Let $(Y_n)_{n \in \mathbb{N}}$ be independent random variables taking values in $\{-1, 0, 1\}$ such that $EY_n = 0$. Let the process $(X_n)_{n \in \mathbb{N}}$ with $X_n = \sum_{k = 1}^n Y_k$. Let $\tau = \inf \{n : X_n = 1\}$. For what conditions on $Y_n$ is $\tau$ finite almost surely?
I know if $Y_n$ are iid, then if $P(Y_n = 0) < 1$, then $\tau$ will be finite a.s. I am having trouble with this exercise though. It's seems possible to me that the condition is $\sum (1 - P(Y_n = 0)) = \infty$. Any pointers?
The reasoning below is based on an argument included in Probability with Martingales (David Williams): Hitting times for simple random walk.
Firstly, note that the condition $E[Y_n]=0$ implies that the $Y_n$ is symmetric.
So, setting $\ p_n = P(Y_n=0)$, we get $\ P(Y_n=-1)=P(Y_n=1)=\frac{1-p_n}{2}$.

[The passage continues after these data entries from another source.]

-- ==== Sys2Proof/Tests/Slice0.lean ====
section
/-! SUPPORT. Tests of the model: ill-formed commands refused, results the spec states, and, for every statement with
hypotheses, a state that meets them. -/

namespace Sys2Proof.Tests

set_option Elab.async false

open Sys2Proof.Machine

/-- A state to try commands on: reset's, with every register at its table's value and no event queued. -/
def base : State := { State.reset with regs := [], events := [] }

/-- A register map with field `f` at `v` beside the fields it holds. -/
def addFld : SMap Word → Fld → Nat → SMap Word
  | [], f, v => [(f.addr, BitVec.ofNat 64 (v * 2 ^ f.lo))]
  | (a, w) :: m, f, v =>
    if f.addr < a then (f.addr, BitVec.ofNat 64 (v * 2 ^ f.lo)) :: (a, w) :: m
    else if f.addr = a then (a, w ||| BitVec.ofNat 64 (v * 2 ^ f.lo)) :: m
    else (a, w) :: addFld m f v

/-- `s` with the registers of `l` at 0 but for the fields of `l`, which have the values beside them. -/
def State.having (s : State) (l : List (Fld × Nat)) : State :=
  { s with regs := l.foldl (fun m e => addFld m e.1 e.2) [] }

/-- `base` with the fields of `l`. -/
def having (l : List (Fld × Nat)) : State := State.having base l

/-- `s` with the cadence counter at `n`. -/
def atCt (n : Nat) (s : State) : State := { s with cadence := n }

/-- The command answers a next state of which `p` holds. -/
def gives (o : Host.Outcome State Fault Refusal) (p : State → Bool) : Bool :=
  match o with
  | .next t => p t
  | _ => false

/-- The smoke test: for each check of well-formedness a command that fails it alone is refused. -/
theorem test_wf_refuses :
    (Instr.read 0 1 1 false).wf = false ∧ (Instr.read 0 0 0 false).wf = false ∧ (Instr.write 0 0 1 false 0).wf = false ∧
    (Instr.write 0 1 0 false 0).wf = false ∧ (Instr.writePartial 0 1 1 false 0 0).wf = false ∧ (Instr.writePartial 0 2 0 false 0 0).wf = false ∧
    (Instr.atomicAddBeside 0 2 1 false 0).wf = false ∧ (Instr.atomicAddBeside 0 3 0 false 0).wf = false ∧ (Instr.fence 0 5 1 false).wf = false ∧
    (Instr.fence 0 4 0 false).wf = false ∧ (Instr.probe 0 4 1 false).wf = false ∧ (Instr.probe 0 5 0 false).wf = false ∧
    (Instr.reservedOpcode 0 false 7 1 false).wf = false ∧ (Instr.reservedOpcode 0 true 6 1 false).wf = false ∧
    (Instr.reservedOpcode 0 true 7 0 false).wf = false ∧
    (Instr.portEnable 0 2).wf = false ∧ (Instr.portDisable 0 1).wf = false ∧ (Instr.evRingEnable 1).wf = false ∧
    (Instr.freqChange 0 0 ⟨[(8, 8)], []⟩).wf = false ∧ (Instr.freqChange 0 0 ⟨[(0, 32)], []⟩).wf = false ∧
    (Instr.padRelease ⟨[], [⟨8, 0, false, 0, []⟩]⟩).wf = false ∧ (Instr.resetCmd 0 ⟨[], [⟨0, 64, false, 0, []⟩]⟩).wf = false ∧
    (Instr.corePowerOn ⟨[], [⟨0, 0, false, 64, []⟩]⟩).wf = false ∧
    (Instr.replayError 0 0 false ⟨[], [⟨0, 0, false, 0, [4]⟩]⟩).wf = false ∧
    (Instr.cadencePllLock ⟨[(8, 8)], []⟩).wf = false ∧ (Instr.wakeN ⟨[(8, 8)], []⟩).wf = false ∧ (Instr.wakeEdge ⟨[(0, 32)], []⟩).wf = false ∧
    (Instr.droneAlarm ⟨[], [⟨8, 0, false, 0, []⟩]⟩).wf = false ∧ (Instr.siblingWake ⟨[], [⟨0, 0, false, 0, [4]⟩]⟩).wf = false ∧
    (Instr.bridgeRequest 0 0 false 0 0).wf = false ∧ (Instr.bridgeUp 0 [⟨false, 1024, 0⟩]).wf = false ∧
    (Instr.bridgeResponse 0 [] 0 0 [⟨false, 0, 64⟩]).wf = false ∧
    (Instr.thermalSample (List.replicate 17 .openCircuit) [] 0).wf = false ∧ (Instr.thermalSample [] (List.replicate 9 0) 0).wf = false := by
  decide +kernel

/-- A command that meets each check is accepted. -/
theorem test_wf_accepts :
    (Instr.read 0 0 1 false).wf = true ∧ (Instr.write 0 1 2 false 0).wf = true ∧ (Instr.writePartial 0 2 1 false 0 0).wf = true ∧
    (Instr.atomicAddBeside 0 3 1 false 0).wf = true ∧ (Instr.fence 0 4 1 false).wf = true ∧ (Instr.probe 0 5 1 false).wf = true ∧
    (Instr.reservedOpcode 0 false 6 1 false).wf = true ∧ (Instr.reservedOpcode 0 true 7 1 false).wf = true ∧
    (Instr.portEnable 0 1).wf = true ∧ (Instr.portDisable 0 2).wf = true ∧ (Instr.evRingEnable 0x8000000000000000).wf = true ∧
    (Instr.freqChange 0 0 ⟨[(7, 31)], [⟨7, 63, true, 63, [3]⟩]⟩).wf = true ∧ (Instr.wakeN ⟨[(7, 31)], []⟩).wf = true ∧
    (Instr.bridgeRequest 0 1 false 0 0).wf = true ∧ (Instr.bridgeUp 0 [⟨true, 1023, 63⟩]).wf = true ∧
    (Instr.thermalSample (List.replicate 16 .openCircuit) (List.replicate 8 0) 0).wf = true := by decide +kernel

/-- Bin 4 active on each of the eight stacks: set 0, BIN 4. -/
def bin4 (l : List (Fld × Nat)) : State := having ((List.range 8).map (fun k => (F.phyTsetCtl_BIN k 0, 4)) ++ l)

/-- The example after R33: SPEED 0x00D4 is short of bin 4 with MARGIN 4; at the 16th short sample, HOLD 0x10, HEADROOM_LOW. -/
theorem test_headroom_low :
    gives (exec (.headroomSample 0xD4 0) (atCt 2048 { bin4 [(F.glbHeadroomCfg_MARGIN, 4), (F.glbHeadroomCfg_HOLD, 16)] with
      headroom := ⟨15, 77, false, 1⟩ }))
      (fun t => t.flag F.glbHeadroom_SHORT && t.events.map (·.code) == [0x0401]) = true := by decide +kernel

/-- The example after R33, step 4: in bin 3 the same SPEED clears SHORT and posts HEADROOM_OK. -/
theorem test_headroom_ok :
    shortNow true 0xD4 4 (requiredSpeed 3) = false ∧ shortNow true 0xCD 4 (requiredSpeed 3) = true := by decide +kernel

/-- The example after R44: counter 5,000,000,800, CAD_SYNC_VALUE 5,000,000,000: a pause of 800 ct. -/
theorem test_sync_pause :
    gives (exec .syncEdge (atCt 5000000800 (having [(F.glbCadSyncCtl_ARM, 1), (F.glbCadStatus_LOCKED, 1),
      (F.glbCadSyncValue_VALUE, 5000000000)])))
      (fun t => t.flag F.glbCadStatus_PAUSING && t.pauseLeft == 800 && t.cadence == 5000000800) = true := by decide +kernel

/-- The example before R103: 0x0A_1B2C_3C00 under ORDER_A with eight stacks, N = 62, H = 4; the next granules lie in stacks 5 to 7. -/
theorem test_order_a :
    decodeOffset ⟨8, 16, 2, true, false, 0⟩ 0 0x0A1B2C3C00 = ⟨0, 0, 4, 39, 0, 1, 1, 1335⟩ ∧
    (List.map (fun i => (decodeOffset ⟨8, 16, 2, true, false, 0⟩ 0 (0x0A1B2C3C00 + 256 * i)).stack) [1, 2, 3]) = [5, 6, 7] := by
  decide +kernel

/-- The migration example after R281: COL 3 of row 1,335, SID 1, BG 0, BANK 1 is u = 1,367,363. -/
theorem test_atom_index : Loc.u ⟨8, 16, 2, true, false, 0⟩ ⟨0, 3, 5, 39, 0, 1, 1, 1335⟩ = 1367363 := by decide +kernel

/-- The example after R260: the folds of 0x0A_1B2C_3C40 and 0x0A_1B2C_7C40 differ in m₃ alone. -/
theorem test_fold :
    dataFold 0x0A1B2C3C40 = 0x00286CB0F1 ∧ dataFold 0x0A1B2C7C40 = 0x00286CB1F1 := by decide +kernel

/-- R260: an atom read with another address's fold is uncorrectable, and clean with its own. -/
theorem test_misdirected :
    (decodeAtom 0x00286CB1F1 (encodeAtom 0x00286CB0F1 7 false)).out = .uncorrectable ∧
    decodeAtom 0x00286CB0F1 (encodeAtom 0x00286CB0F1 7 false) = ⟨.clean, 7, false, []⟩ := by decide +kernel

/-- The stream of the example after R137: CIR 24,000, CBS 64, EIR 8,000, EBS 32, OVERHEAD 8, with the two buckets. -/
def descAR (c e : Nat) : Atom :=
  [(1, 63, 40, 24000), (1, 39, 20, 64), (2, 63, 40, 8000), (2, 39, 20, 32), (0, 32, 25, 8), (4, 39, 0, c), (5, 39, 0, e)].foldl
    (fun d f => dPut d f.1 f.2.1 f.2.2.1 f.2.2.2) 0

/-- A colour of a 1 KiB atomic-add-beside with the two buckets as given, and the buckets after it. -/
def coloured (c e : Nat) : Colour × Int × Int :=
  let r := colourOf (descAR c e) (descAR c e) { base.newReq 0 3 0 0 0 with atoms := 16 }
  (r.1, dCTok r.2, dETok r.2)

/-- The table of the example: requests 1, 4, 5 and 7; a bucket below zero is written modulo 2^40. -/
theorem test_colours :
    coloured 4096000 2048000 = (.green, 2944000, 2048000) ∧ coloured 640000 2048000 = (.green, -512000, 2048000) ∧
    coloured (2 ^ 40 - 512000) 2048000 = (.yellow, -512000, 896000) ∧
    coloured (2 ^ 40 - 512000) (2 ^ 40 - 256000) = (.red, -512000, -256000) := by decide +kernel

/-- The capacity example after R170: bin 4, REF_LOSS 0x20, UTIL 0xE6; stack 3 at level `l`. -/
def capExample (l : Nat) : State :=
  (bin4 [(F.trfCapCfg_REF_LOSS, 0x20), (F.trfCapCfg_UTIL, 0xE6), (F.thmStk_LEVEL 3, l)]).settleMult 3
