-- ==== Sys2Proof/Machine/Registers.lean ====
section
/-! DEFINITION. Writes of registers (R40 to R56, R432): every register's own rule for a write, holds, atomic pairs,
accesses by size and alignment, conflicts of one cycle, the journal; map writes (R60, R61), fences and flips by register
(R377, R388), the pin multiplexer (R415), and the reads with a side effect (R9, R46). -/

namespace Sys2Proof.Machine

open Sys2Proof

/-! ### Effects that registers trigger -/

/-- The partition may not be reconfigured: it is LOADED or RESETTING. -/
def Dev.locked (d : Dev) (p : Fin 64) : Bool := (d.part p).state = .loaded || (d.part p).state = .resetting

/-- The virtual function's table is rewritten when what it lists changes (R32). -/
def Dev.relist (d : Dev) (p : Fin 64) : Dev :=
  let ps := d.plainsOf p
  let bs := d.barsOf p
  d.updPart p (fun x => if x.use = ps && x.bars = bs then x else { x with use := ps, bars := bs, vfGen := x.vfGen + 1 })

/-- After a grant change: the state, and the table while the partition is EMPTY or IDLE. -/
def Dev.regrant (d : Dev) (o : Option (Fin 64)) : Dev :=
  match o with
  | none => d
  | some p =>
    let d := d.settlePart p
    if (d.part p).state = .empty || (d.part p).state = .idle then d.relist p else d

/-- A map byte as stored: 64 to 0xFE become 0xFF (R87). -/
def ownerStored (b : Byte) : Byte := if b.toNat < 64 then b else 0xFF

/-- A fill is owed to a new owner that is not the last one (R61). DESIGN CHOICE: a unit without a last owner owes none (log entry 46). -/
def Dev.oweFill (d : Dev) (o : Option (Fin 64)) (last : Option (Fin 64)) (u : FillUnit) : Dev :=
  match o with
  | some p => if last = some p then d else d.updPart p (fun x => { x with fills := x.fills ++ [u] })
  | none => d

/-- One owner byte of a map (R60, R61): whether the write was ignored. -/
def Dev.mapByte (d : Dev) (m : MapKind) (k : Nat) (b : Byte) : Dev × Bool :=
  let new := ownerStored b
  let old := match m with
    | .plain => d.plainMap.toList.getD k 0xFF
    | .barrier => d.barMap.toList.getD k 0xFF
    | .dale => d.daleMap.toList.getD k 0xFF
    | .basin => d.basinMap.toList.getD k 0xFF
  if old = new then (d, false)
  else match ownerOf old with
    | some q => if d.locked q then (d, true) else (go d old new, false)
    | none => (go d old new, false)
where
  go (d : Dev) (old new : Byte) : Dev :=
    let d := match m with
      | .plain => match finOf 64 k with
        | some i =>
          let d := { d with plainMap := Tab.upd d.plainMap i (fun _ => new) }
          let last := (d.plain i).lastOwner
          let d := if last.isNone then d else d.oweFill (ownerOf new) last (.plain i)
          d.updPlain i (fun x => { x with lastOwner := if (ownerOf new).isSome then ownerOf new else x.lastOwner })
        | none => d
      | .barrier => match finOf 32 k with
        | some s => { d with barMap := Tab.upd d.barMap s (fun _ => new) }
        | none => d
      | .dale => match finOf 576 k with
        | some g =>
          let d := { d with daleMap := Tab.upd d.daleMap g (fun _ => new) }
          let last := ownerOf (Sparse.get 0xFF d.daleLast k)
          let d := if last.isNone then d else d.oweFill (ownerOf new) last (.dale g)
          if (ownerOf new).isSome then { d with daleLast := Sparse.set 0xFF d.daleLast k new } else d
        | none => d
      | .basin => match finOf 384 k with
        | some g =>
          let d := { d with basinMap := Tab.upd d.basinMap g (fun _ => new) }
          let last := ownerOf (Sparse.get 0xFF d.basinLast k)
          let d := if last.isNone then d else d.oweFill (ownerOf new) last (.basin g)
          if (ownerOf new).isSome then { d with basinLast := Sparse.set 0xFF d.basinLast k new } else d
        | none => d
    (d.regrant (ownerOf old)).regrant (ownerOf new)
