-- ==== Sys2Proof/Machine/DmaStart.lean ====
section
/-! DEFINITION. A DMA request starts (R162, R184 to R186): what its kind moves; and gathers over the cols (R261, R319, R320):
the request, its hops, the owner's answer and the data placed. -/

namespace Sys2Proof.Machine

open Sys2Proof

/-! ### Weights as a gather reads them (R261) -/

/-- Where the master weight of parameter `idx` lies (R259). -/
def Shard.paramAt (s : Shard) (idx : Nat) : Nat :=
  match s.channels[idx / s.slice]? with
  | some c => s.chunkAt c (idx % s.slice / 8192) + 4 * (idx % s.slice % 8192)
  | none => 0

/-- Master weights that lie in one chunk, as BF16: one contiguous read. -/
def Dev.gatherRun (d : Dev) (p : Fin 64) (o : MemOwner) (s : Shard) (idx n : Nat) : Dev × List MByte :=
  let (d, b) := d.locRead o .dev (s.paramAt idx) (4 * n)
  let marks := b.map (·.2)
  let w := words32 (b.map (·.1))
  (d, mpack 1 ((w.zip (List.range w.length)).map (fun x =>
    (s.copyOf (d.part p).seed (idx + x.2) x.1, ((marks.drop (4 * x.2)).take 4).any id))))

/-- A run of parameters cut at the chunks that hold them, as (first, count). -/
def chunkRuns : Nat → Nat → Nat → List (Nat × Nat)
  | 0, _, _ => []
  | k + 1, first, n =>
    if n = 0 then [] else
      let m := min n (8192 - first % 8192)
      (first, m) :: chunkRuns k (first + m) (n - m)

/-- The BF16 bytes of `count` parameters of a local shard: the working copy, or its masters converted. -/
def Dev.gatherRead (d : Dev) (p : Fin 64) (o : MemOwner) (s : Shard) (first count : Nat) : Dev × List MByte :=
  if s.tier = 1 then d.locRead o .dev (s.daleAddr + 2 * first) (2 * count)
  else (chunkRuns (count / 8192 + 2) first count).foldl (fun (acc : Dev × List MByte) x =>
    let (d, b) := acc.1.gatherRun p o s x.1 x.2
    (d, acc.2 ++ b)) (d, [])

/-! ### Gathers on the cols (R320) -/

/-- One payload on the cols of a port, striped by its number `k`. -/
def Dev.sendStripe (d : Dev) (a : Fin 4) (plus : Bool) (p : Fin 64) (k : Nat) (body : Payload) : Dev :=
  let l := d.sendCols a plus
  match l[k % l.length]? with
  | some c => d.sendOn c p body
  | none => d

/-- The next hop of a gather's data: the request's path taken back, the last axis first. -/
def Dev.routeBack (d : Dev) (p : Fin 64) (rank : Nat) : Option (Fin 4 × Bool) :=
  match (List.finRange 4).reverse.find? (fun a => d.rankPos p rank a != (d.coord p a).2) with
  | none => none
  | some a =>
    let (len, pos) := d.coord p a
    let there := d.rankPos p rank a
    if (d.bank a).modeOf = 1 then some (a, len < 2 * ((pos + len - there) % len)) else some (a, pos < there)

/-- The parameters that one flit carries. -/
def gatherPiece : Nat := 121

/-- Send a gather, or a piece of its data, one hop on. -/
def Dev.sendGather (d : Dev) (m : GatherMsg) : Dev :=
  let hop := match m.data with
    | none => d.routeTo m.part m.dst.toNat
    | some _ => d.routeBack m.part m.src.toNat
  match hop with
  | some (a, plus) => d.sendStripe a plus m.part (m.offset / gatherPiece) (.gather m)
  | none => d

/-- An intermediate module forwards a gather. -/
def Dev.gatherForward (d : Dev) (c : Fin 16) (m : GatherMsg) : Dev := d.deliver c m.part (fun d => d.sendGather m)

/-- The pieces of a gather's data. -/
def gatherPieces (m : GatherMsg) (b : List MByte) : List GatherMsg :=
  let e := (unpack16 (b.map (·.1))).map (BitVec.ofNat 16)
  let bad := (List.range e.length).filter (fun k => ((b.drop (2 * k)).take 2).any (·.2))
  (List.range ((e.length + gatherPiece - 1) / gatherPiece)).map (fun k =>
    let lo := gatherPiece * k
    { m with
      offset := lo
      data := some ((e.drop lo).take gatherPiece)
      marked := (bad.filter (fun x => lo ≤ x && x < lo + gatherPiece)).map (fun x => x - lo) })

/-- The owner answers a gather that arrives on a col. -/
def Dev.gatherServe (d : Dev) (c : Fin 16) (m : GatherMsg) : Dev :=
  d.deliver c m.part (fun d =>
    match d.shard m.part m.shard.toNat with
    | none => d
    | some s =>
      if m.data.isSome || (d.routeTo m.part m.dst.toNat).isSome || !(d.part m.part).isLocal s then d
      else
        let (d, b) := d.gatherRead m.part .host s m.first m.count
        d.each (gatherPieces m b) Dev.sendGather)

/-- Data of a gather arrives at the plain that asked, and is placed by its offset. -/
def Dev.gatherData (d : Dev) (m : GatherMsg) : Dev :=
  if d.ccx.sup != .ready then d
  else if (d.part m.part).state = .resetting then d.dropCount m.part
  else match d.req m.plain m.req, m.data with
    | some q, some e =>
      if d.plainOwner m.plain != some m.part || reqKind q.words != 0x0A || q.stage != .moved || q.toCome < e.length then d
      else
        let dst := GatherReq.dst q.words
        let ps := reqPlains m.plain q.words
        let b := mpack 1 ((e.zip (List.range e.length)).map (fun x => (x.1.toNat, m.marked.contains x.2)))
        let d := d.wake ps
        let d := if ps.any (fun j => (d.plain j).state == .fenced) then d
          else d.locWrite (.request m.plain m.req) (dst.loc m.plain) (dst.addr + 2 * m.offset) b
        d.updReq m.plain m.req (fun q => { q with toCome := q.toCome - e.length })
    | _, _ => d

/-! ### The start of a request (R162, R184) -/

/-- GATHER: this module's own memory for a local shard, a request on the cols for another's. -/
def Dev.runGather (d : Dev) (p i : Fin 64) (id : Nat) (w : ReqW) : Dev :=
  match d.shard p (GatherReq.shard w) with
  | none => d
  | some s =>
    if (d.part p).isLocal s then
      let (d, b) := d.gatherRead p (.request i id) s (GatherReq.first w) (GatherReq.count w)
      let dst := GatherReq.dst w
      d.locWrite (.request i id) (dst.loc i) dst.addr b
    else
      let m : GatherMsg :=
        { part := p, src := (d.part p).rank, dst := s.owner, plain := i, req := id, shard := BitVec.ofNat 16 (GatherReq.shard w)
          first := GatherReq.first w, count := GatherReq.count w, offset := 0, data := none, marked := [] }
      (d.updReq i id (fun q => { q with toCome := GatherReq.count w })).sendGather m

/-- What a request moves. -/
def Dev.runReq (d : Dev) (p i : Fin 64) (q : DmaReq) : Dev :=
  let o : MemOwner := .request i q.id
  match reqKind q.words with
  | 0x01 => d.runCopy i o q.words
  | 0x04 =>
    let (d, cs) := d.runAppend p i o q
    d.updReq i q.id (fun q => { q with commits := cs })
  | 0x05 => d.runPageLoad i o q
  | 0x08 => d.runHalo i o q.words
  | 0x09 => d.runExpand i o q.words
  | _ => d.runGather p i q.id q.words

/-- A request's reads are back: it moves its bytes, under the draws that it took at issue, and its writes are on their way. -/
def Dev.moveReq (d : Dev) (p i : Fin 64) (q : DmaReq) : Dev :=
  let next := Tab.at (d.plain i).ctrs 1
  let setCtr (d : Dev) (c : DWord) : Dev := d.updPlain i (fun x => { x with ctrs := Tab.upd x.ctrs 1 (fun _ => c) })
  setCtr ((setCtr (d.updReq i q.id (fun q => { q with stage := .moved })) q.draw).runReq p i q) next

/-- A request's destination or source cannot be reached now: a fenced plain discards it without its post (R162), a stopped one wakes
first (R125). -/
def Dev.unreached (d : Dev) (p i : Fin 64) (q : DmaReq) : Option Dev :=
  let ps := reqPlains i q.words
  if ps.any (fun j => (d.plain j).state == .fenced) then some ((d.dropReq i q.id).admitHeld p i q.thread)
  else if d.asleep ps then some (d.wake ps)
  else none

/-- An issued request starts: what it names in memory is read and checked, its reads are issued, and where there are none it moves. -/
def Dev.startReq (d : Dev) (i : Fin 64) (id : Nat) : Dev :=
  match d.plainOwner i, d.req i id with
  | some p, some q =>
    if d.ccx.sup != .ready || (d.part p).state = .resetting || !d.canStart i q then d
    else match d.unreached p i q with
      | some d => d
      | none =>
        match d.kvFetch p i q with
        | (d, none) => (d.dropReq i id).faultAt i q.thread q.job 3 q.pc
        | (d, some q) =>
          let q := { q with stage := .started, since := d.pwr.aon }
          let d := d.updReq i id (fun _ => q)
          let d := d.chargeReads (d.runReq p i q)
          if d.holds p (.request i id) then d else d.moveReq p i q
  | _, _ => d

/-- A request whose reads are back moves; one whose writes have completed ends (R81, R184). -/
def Dev.reqDone (d : Dev) (i : Fin 64) (id : Nat) : Dev :=
  match d.plainOwner i, d.req i id with
  | some p, some q =>
    match q.stage with
    | .issued => d
    | .moved => d.endReq p i q
    | .started =>
      if d.holds p (.request i id) then d
      else match d.unreached p i q with
        | some d => d
        | none =>
          let d := d.moveReq p i q
          match d.req i id with
          | some q => d.endReq p i q
          | none => d
  | _, _ => d

/-! ### Meanings -/

def execDmaRequestStart (i : Fin 64) (id : Nat) (s : State) : Host.Outcome State Fault Refusal := .next { s with dev := s.dev.startReq i id }
def execDmaRequestDone (i : Fin 64) (id : Nat) (s : State) : Host.Outcome State Fault Refusal := .next { s with dev := s.dev.reqDone i id }
def execGatherForward (c : Fin 16) (m : GatherMsg) (s : State) : Host.Outcome State Fault Refusal := .next { s with dev := s.dev.gatherForward c m }
def execGatherServe (c : Fin 16) (m : GatherMsg) (s : State) : Host.Outcome State Fault Refusal := .next { s with dev := s.dev.gatherServe c m }
def execGatherDataReceive (m : GatherMsg) (s : State) : Host.Outcome State Fault Refusal := .next { s with dev := s.dev.gatherData m }

end Sys2Proof.Machine
end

For all $\ \theta \in \mathbb{R}$, define the moment generating function of $Y_n$ $$\ \psi_n(\theta)\ =\ E[e^{\theta Y_n}]\ =\ p_n+\frac{1-p_n}{2}(e^\theta+e^{-\theta})\ =\ p_n+(1-p_n)\cosh(\theta)$$
and their product:
$$ \Psi_n(\theta)=\prod_{k=1}^n \psi_k(\theta), \qquad \Psi_0(\theta)=1. $$
Note that, as $\psi_n(\theta) \geq 1$, $\Psi_n(\theta)$ is increasing and its limit is finite if and only if $$ \sum_n (1-p_n) < +\infty. $$
Finally, define the two martingales (for $n \geq 0$): $$ X_n = \sum_{k=1}^n Y_k\ , \qquad X_0=0 $$ $$ M_n = \frac{e^{\theta X_n}}{\Psi_n(\theta)}, $$ and the stopping time $\tau= \inf\{n\geq0 : X_n=1\}$.
Applying the Optional Stopping Theorem (OST), we get: $$ 1=E[M_{\tau \wedge n}] = E\left[ \frac{e^{\theta X_{\tau \wedge n}}}{\Psi_{\tau \wedge n}(\theta)}\right]. $$
Now, lets restrict ourselves to $\theta>0$ so that $$\frac{e^{\theta X_{\tau \wedge n}}}{\Psi_{\tau \wedge n}(\theta)} \leq e^{\theta}.$$
Now assume that $\Psi_n(\theta)$ diverges.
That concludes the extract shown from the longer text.